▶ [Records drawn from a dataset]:
-- ==== Sys2Proof/Machine/Release.lean ====
section
/-!
DEFINITION. Jobs from readiness to release (04_dispatch_and_ordering.md): flows and windows, job IDs, ready lists, how a job
ends and what its dependents take, completion entries, metering.
-/
namespace Sys2Proof.Machine

/-! ### Graphs and jobs -/

/-- The graph of a number. -/
def graphOf (s : State) (gid : Nat) : Option Graph := s.work.graphs.find? fun g => g.id == gid
/-- A graph changed. -/
def modGraph (gid : Nat) (f : Graph → Graph) (s : State) : State :=
  { s with work := { s.work with graphs := updFirst (fun g => g.id == gid) f s.work.graphs } }
/-- A job or copy of a graph changed. -/
def modRt (gid num : Nat) (f : JobRt → JobRt) (s : State) : State :=
  modGraph gid (fun g => { g with rts := updFirst (fun r => r.p.num == num) f g.rts }) s
/-- A job or copy of a graph. -/
def jobRt (s : State) (gid num : Nat) : Option JobRt := (graphOf s gid).bind fun g => Pl.rtOf g.rts num

/-- The job has not ended. -/
def JobRt.open_ (r : JobRt) : Bool := r.st != .ended && r.st != .released

/-- Ranks of completion codes (Table 4-4), and the code that comes first. -/
def codeRank (c : Nat) : Nat := [12, 11, 6, 7, 9, 10, 4, 2, 8, 1, 3, 5].getD c 12
def worseCode (a b : Nat) : Nat := if codeRank a ≤ codeRank b then a else b
/-- Dependents of a job with this code do not run (Table 4-4). -/
def killing (g : Graph) (c : Nat) : Bool := c != 0 && !(c == 1 && !g.discardLate)

/-- The deadline whose passing makes a job late: its own, not the earlier one that its fronthaul outputs give it (R65, R74, R75). -/
def ownDeadline (g : Graph) (p : PJob) : Nat :=
  let own := fun (j : Nat) => g.air + (if (g.jobs.getD j {}).dlOfs = 0 then g.dlOfs else (g.jobs.getD j {}).dlOfs)
  match p.copy with
  | none => own p.num
  | some d => if d.kind = .toHost then g.air + g.dlOfs else own d.job

/-! ### Completion entries (Table 4-3) -/

/-- A completion entry. `flags`: bit 0 ID_VALID, 1 AT_RISK, 2 AFTER_START, 3 DISCARDED, 4 BEST_EFFORT. -/
def mkEntry (code kind flags subTag ci job tag jobId detail queue finish counts loc : Nat) : Entry :=
  pack [(0, 8, code), (8, 2, kind), (10, 5, flags), (16, 16, subTag), (32, 9, ci), (48, 16, job), (64, 32, tag),
    (96, 16, jobId), (112, 8, detail), (120, 4, queue), (128, 32, finish), (160, 32, counts), (192, 21, loc)]

/-- FINISH_OFS: signed Tc after AIR_START, 0 when nothing ran. -/
def finishOfs (g : Graph) (finish : Nat) : Nat := if finish = 0 then 0 else ofInt 32 ((finish : Int) - g.air)

/-- The completion entry of a job or copy (R164). -/
def jobEntry (g : Graph) (r : JobRt) : Entry :=
  let d := g.jobs.getD r.p.num {}
  let flags := b2n r.id.isSome + 8 * b2n r.discarded + 16 * b2n (r.p.best && r.ran)
  mkEntry r.code 0 flags g.subTag g.ci r.p.num (if r.p.num < 4096 then d.tag else 0) (r.id.getD 0) 0 g.qp
    (finishOfs g r.finish) (r.chunks % 65536 + 65536 * (r.preempts % 65536)) (r.loc / 2 ^ 43)

/-- The graph completion entry of a graph whose jobs all ended (R79, R165). -/
def graphEntry (g : Graph) : Entry :=
  let bad := g.rts.filter fun r => r.code != 0
  let first := bad.foldl (fun m r => match m with
    | none => some r
    | some x => if r.p.num < x.p.num then some r else some x) none
  let flags := 2 * b2n g.atRisk + 4 * b2n g.afterStart
  let detail := if g.autoCancelled then 0x4C else 0
  let planned := g.rts.filter fun r => !r.p.shares.isEmpty
  let job := if g.autoCancelled then ((Pl.leastSlack planned).map (·.p.num)).getD 0xFFFF else (first.map (·.p.num)).getD 0xFFFF
  mkEntry (if g.autoCancelled then 0x0B else (first.map (·.code)).getD 0) 1 flags g.subTag g.ci job g.tag 0 detail g.qp (finishOfs g g.finish)
    (pack [(0, 13, g.shed), (16, 13, bad.length)]) 0

/-- The completion entry of a refused graph or entry (R165). -/
def refusalEntry (code detail subject kind qp subTag ci tag : Nat) : Entry :=
  mkEntry code kind 0 subTag ci subject tag 0 detail qp 0 0 0

/-! ### Flows and windows (R139, R153 to R155) -/

/-- The order key of a job: graph sequence, position. -/
def orderKey (g : Graph) (r : JobRt) : Nat := g.seq * 2 ^ 40 + r.pos
/-- Unreleased jobs of a flow, with their graphs. -/
def flowJobs (s : State) (t f : Nat) : List (Graph × JobRt) :=
  s.work.graphs.flatMap fun g =>
    if g.tenant = t then (g.rts.filter fun r => r.p.flow == f && r.st != .released).map fun r => (g, r) else []
/-- The head of a flow. -/
def flowHead (s : State) (t f : Nat) : Option (Graph × JobRt) :=
  (flowJobs s t f).foldl (fun m x => match m with
    | none => some x
    | some y => if orderKey x.1 x.2 < orderKey y.1 y.2 then some x else some y) none
/-- The job lies among the first 64 unreleased order keys of its flow (R154). -/
def inWindow (s : State) (g : Graph) (r : JobRt) : Bool :=
  ((flowJobs s g.tenant r.p.flow).filter fun x => orderKey x.1 x.2 < orderKey g r).length < 64
/-- Active flows of a tenant (R155), and of the tenants of a slice. -/
def activeFlows (s : State) (t : Nat) : List Nat :=
  (s.work.graphs.flatMap fun g => if g.tenant = t then (g.rts.filter fun r => r.st != .released).map (·.p.flow) else []).eraseDups
def sliceFlows (s : State) (q : Nat) : Nat :=
  (((s.work.graphs.map (·.tenant)).eraseDups).filter fun t => t % 4 == q).foldl (fun n t => n + (activeFlows s t).length) 0

/-! ### Job IDs (R160 to R162) -/

/-- The record of an index of a CI's pool. -/
def idSt (s : State) (ci i : Nat) : IdSt := tget s.work.ids (4096 * ci + i) {}
/-- An index's record changed. -/
def modId (ci i : Nat) (f : IdSt → IdSt) (s : State) : State :=
  { s with work := { s.work with ids := tmod s.work.ids (4096 * ci + i) {} f } }
/-- The next generation that is not barred: the one after the last issue first. -/
def nextGen (m : IdSt) : Option Nat :=
  ((upto 16).map fun k => (m.gen + 1 + k) % 16).find? fun x => !m.bars.any fun b => b.1 == x
/-- The index may be issued. -/
def idFree (m : IdSt) : Bool := !m.inUse && m.quarantine.isNone && (nextGen m).isSome
/-- The lowest free index is issued with its next generation: the job ID. -/
def issueId (ci : Nat) (s : State) : Option (Nat × State) :=
  match (upto 4096).find? fun i => idFree (idSt s ci i) with
  | none => none
  | some i =>
    let x := (nextGen (idSt s ci i)).getD 0
    some (4096 * x + i, modId ci i (fun m => { m with gen := x, inUse := true, outstanding := 0 }) s)

/-- Messages of a use on their way, and shares of its job that still run. -/
def outstandingOf (s : State) (gid num : Nat) : Nat :=
  (s.work.msgs.filter fun m => m.gid == gid && m.num == num).length +
    (s.work.units.filter fun u => match u.2.cur with
      | some r => r.gid == gid && r.num == num
      | none => false).length

/-- The use of an ID ends at release: free at once, or in quarantine while a message is unaccounted for (R161). -/
def releaseId (g : Graph) (r : JobRt) (s : State) : State :=
  match r.id with
  | none => s
  | some x =>
    -- A job that its watchdog ended has a message that never came (R163).
    let n := max (outstandingOf s g.id r.p.num) (if r.code = 4 then 1 else 0)
    modId g.ci (x % 4096) (fun m => { m with inUse := false, outstanding := n, quarantine := if n = 0 then none else some (now s) }) s

/-! ### Space of buffers (R54, R198) -/

/-- Space taken by a tenant's buffer: zero, or, where the tenant alone held it before and nothing asks for zero, possibly what it
left there (R54, R198). -/
def takeSpace (t : Nat) (zero : Bool) (a n : Nat) (s : State) : State :=
  let mine := s.work.owners.all fun o => !(o.1 < a + n && a < o.1 + o.2.1) || o.2.2 == t
  let (k, s1) := draw s
  let s2 := if !zero && mine && Config.freeBit k then s1 else memStore a (List.replicate n 0) s1
  let rest := s2.work.owners.filter fun o => !(a ≤ o.1 && o.1 + o.2.1 ≤ a + n)
  { s2 with work := { s2.work with owners := (a, n, t) :: rest } }

/-! ### Metering (R182 to R184) -/

/-- A job used `ns` of a kind of unit time on a unit shared or dedicated: counted; what exceeds its charge counts as OVERRUN and is added
to the present window. Work on a dedicated unit is charged nothing and outruns its prediction (R182, R184, R191, R196). -/
def meterTime (g : Graph) (r : JobRt) (res ns : Nat) (dedicated : Bool) (s : State) : State :=
  let charge := if dedicated then sumBy (upto r.p.shares.length) fun k => let h := r.p.shares.getD k { unit := 0 }
      tcToNs (h.fin - h.start)
    else chargeOf r res
  let isOver := ((r.used + ns) - charge) - (r.used - charge)
  let s1 := modRt g.id r.p.num (fun r => { r with used := r.used + ns }) (if dedicated then s else meter g.tenant res ns s)
  let s2 := if isOver = 0 then s1 else bumpBy 64 (kTeOverrun g.tenant) isOver s1
  if r.p.best || dedicated then s2 else addExcess g.tenant res isOver s2

/-- What a job did not use goes back to the windows that hold the charge, in proportion, rounded down (R183). -/
def settleCharges (g : Graph) (r : JobRt) (s : State) : State :=
  let unused : List Charge → Nat → List Charge := fun l used =>
    let total := l.foldl (fun n c => n + c.amount) 0
    if total = 0 ∨ total ≤ used then [] else l.map fun c => { c with amount := (total - used) * c.amount / total }
  if !r.ran then returnCharges g.tenant r.charges s
  else returnCharges g.tenant (unused (r.charges.filter fun c => c.res != 12) r.used ++ unused (r.charges.filter fun c => c.res == 12) r.lines) s

/-- Ready jobs of other tenants waited while the unit ran a segment; those in the held-ready store are ready too (R138, R196). -/
def crossWait (u tenant since : Nat) (s : State) : State :=
  each ((s.work.ready ++ s.work.heldReady).filter fun e => e.unit == u) (fun e x => match graphOf x e.gid with
    | none => x
    | some g =>
      if g.tenant = tenant then x
      else
        let ns := tcToNs (now x - max e.time since)
        peak (kTeCrossWaitMax g.tenant) ns (bumpBy 64 (kTeCrossWait g.tenant) ns x)) s

/-- A segment of a unit ends: its time is metered and the waits of others counted. -/
def segmentEnd (u : Nat) (run : Run) (s : State) : State :=
  match graphOf s run.gid, jobRt s run.gid run.num with
  | some g, some r =>
    crossWait u g.tenant run.since (meterTime g r (unitClass u) (tcToNs (now s - run.since)) (!roleShared (roleWord s u)) s)
  | _, _ => s

/-! ### How a job ends (R75, R169, R170) -/

/-- A job ends with a code: its booking and unused charges go, its entries leave the lists. -/
def endJob (gid num code : Nat) (s : State) : State :=
  match graphOf s gid with
  | none => s
  | some g => match Pl.rtOf g.rts num with
    | none => s
    | some r =>
      if !r.open_ then s
      else
        let c := worseCode code r.code
        let s1 := bump (kTeCodeCount g.tenant c) (settleCharges g r s)
        let s2 := if r.p.best && r.ran then bump (kTeBestEffortJobs g.tenant) s1 else s1
        let keep := fun (e : ReadyE) => !(e.gid == gid && e.num == num)
        let s3 := { s2 with work := { s2.work with ready := s2.work.ready.filter keep, heldReady := s2.work.heldReady.filter keep } }
        modRt gid num (fun r => { r with st := .ended, code := c, discarded := r.ran && c == 1 && g.discardLate }) s3

/-- A job ended and not yet released takes a code that ranks before its own (R169). -/
def recode (gid num code : Nat) (s : State) : State :=
  match graphOf s gid, jobRt s gid num with
  | some g, some r =>
    if r.st = .ended ∧ codeRank code < codeRank r.code then
      modRt gid num (fun r => { r with code := code })
        (bump (kTeCodeCount g.tenant code) (bumpBy 64 (kTeCodeCount g.tenant r.code) (2 ^ 64 - 1) s))
    else s
  | _, _ => s

/-- Codes of a job's predecessors that ended with one that stops dependents. -/
def badPreds (g : Graph) (r : JobRt) : List Nat :=
  r.p.preds.filterMap fun n => match Pl.rtOf g.rts n with
    | some p => if !p.open_ && killing g p.code then some p.code else none
    | none => none

/-- What a waiting job takes from its predecessors: none while it may still run. A copy to the host is made when some producer of
its buffer completed; not when a message, unit or data failure stopped one (R68, R170, log 19). -/
def inherited (g : Graph) (r : JobRt) : Option Nat :=
  let bad := badPreds g r
  let worst := bad.foldl worseCode 0
  match r.p.copy with
  | some d =>
    if d.kind = .toHost then
      let hard := bad.filter fun c => c == 3 || c == 4 || c == 5 || c == 8 || c == 9
      let prods := (refsIn g.jobs 1 d.buf ++ refsIn g.jobs 2 d.buf).filterMap (Pl.rtOf g.rts)
      if !hard.isEmpty then some (hard.foldl worseCode 0)
      else if !prods.isEmpty && prods.all (fun p => !p.open_ && killing g p.code) then some worst
      else none
    else if bad.isEmpty then none else some worst
  | none => if bad.isEmpty then none else some worst

/-- Dependents that do not run take their predecessors' codes, in order of position. -/
def propagate (gid : Nat) (s : State) : State :=
  match graphOf s gid with
  | none => s
  | some g0 => each (g0.rts.map (·.p.num)) (fun n t => match graphOf t gid with
    | none => t
    | some g => match Pl.rtOf g.rts n with
      | some r => if r.st = .waiting ∨ r.st = .ready then
          (match inherited g r with
            | some c => endJob gid n c t
            | none => t)
        else t
      | none => t) s

/-! ### Release (R154, R164 to R166) -/

/-- The queue cannot take an entry: it is full, or entries already wait (R158). -/
def cqBlocked (s : State) (f n : Nat) : Bool :=
  let q := qpOf s f n
  match q.state with
  | .disabled => false
  | .quiesced => false
  | _ => cqFull q || !q.held.isEmpty

/-- A stall episode starts (R158, R173). -/
def noteStall (f n : Nat) (s : State) : State :=
  let q := qpOf s f n
  if q.cqStall then s
  else bump (kDiDispatchStats 6) (fnEvent f (evCqStall n (q.held.length + 1) (now s)) (setQp f n { q with cqStall := true } s))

▶ [TASK DESCRIPTION]: Given the data above, transcribe exactly the lines from the one containing "not ended. -/" down to the one containing "4 BEST_EFFORT. -/", and no others.

▶ [SOLUTION BELOW]:
/-- The job has not ended. -/
def JobRt.open_ (r : JobRt) : Bool := r.st != .ended && r.st != .released

/-- Ranks of completion codes (Table 4-4), and the code that comes first. -/
def codeRank (c : Nat) : Nat := [12, 11, 6, 7, 9, 10, 4, 2, 8, 1, 3, 5].getD c 12
def worseCode (a b : Nat) : Nat := if codeRank a ≤ codeRank b then a else b
/-- Dependents of a job with this code do not run (Table 4-4). -/
def killing (g : Graph) (c : Nat) : Bool := c != 0 && !(c == 1 && !g.discardLate)

/-- The deadline whose passing makes a job late: its own, not the earlier one that its fronthaul outputs give it (R65, R74, R75). -/
def ownDeadline (g : Graph) (p : PJob) : Nat :=
  let own := fun (j : Nat) => g.air + (if (g.jobs.getD j {}).dlOfs = 0 then g.dlOfs else (g.jobs.getD j {}).dlOfs)
  match p.copy with
  | none => own p.num
  | some d => if d.kind = .toHost then g.air + g.dlOfs else own d.job

/-! ### Completion entries (Table 4-3) -/

/-- A completion entry. `flags`: bit 0 ID_VALID, 1 AT_RISK, 2 AFTER_START, 3 DISCARDED, 4 BEST_EFFORT. -/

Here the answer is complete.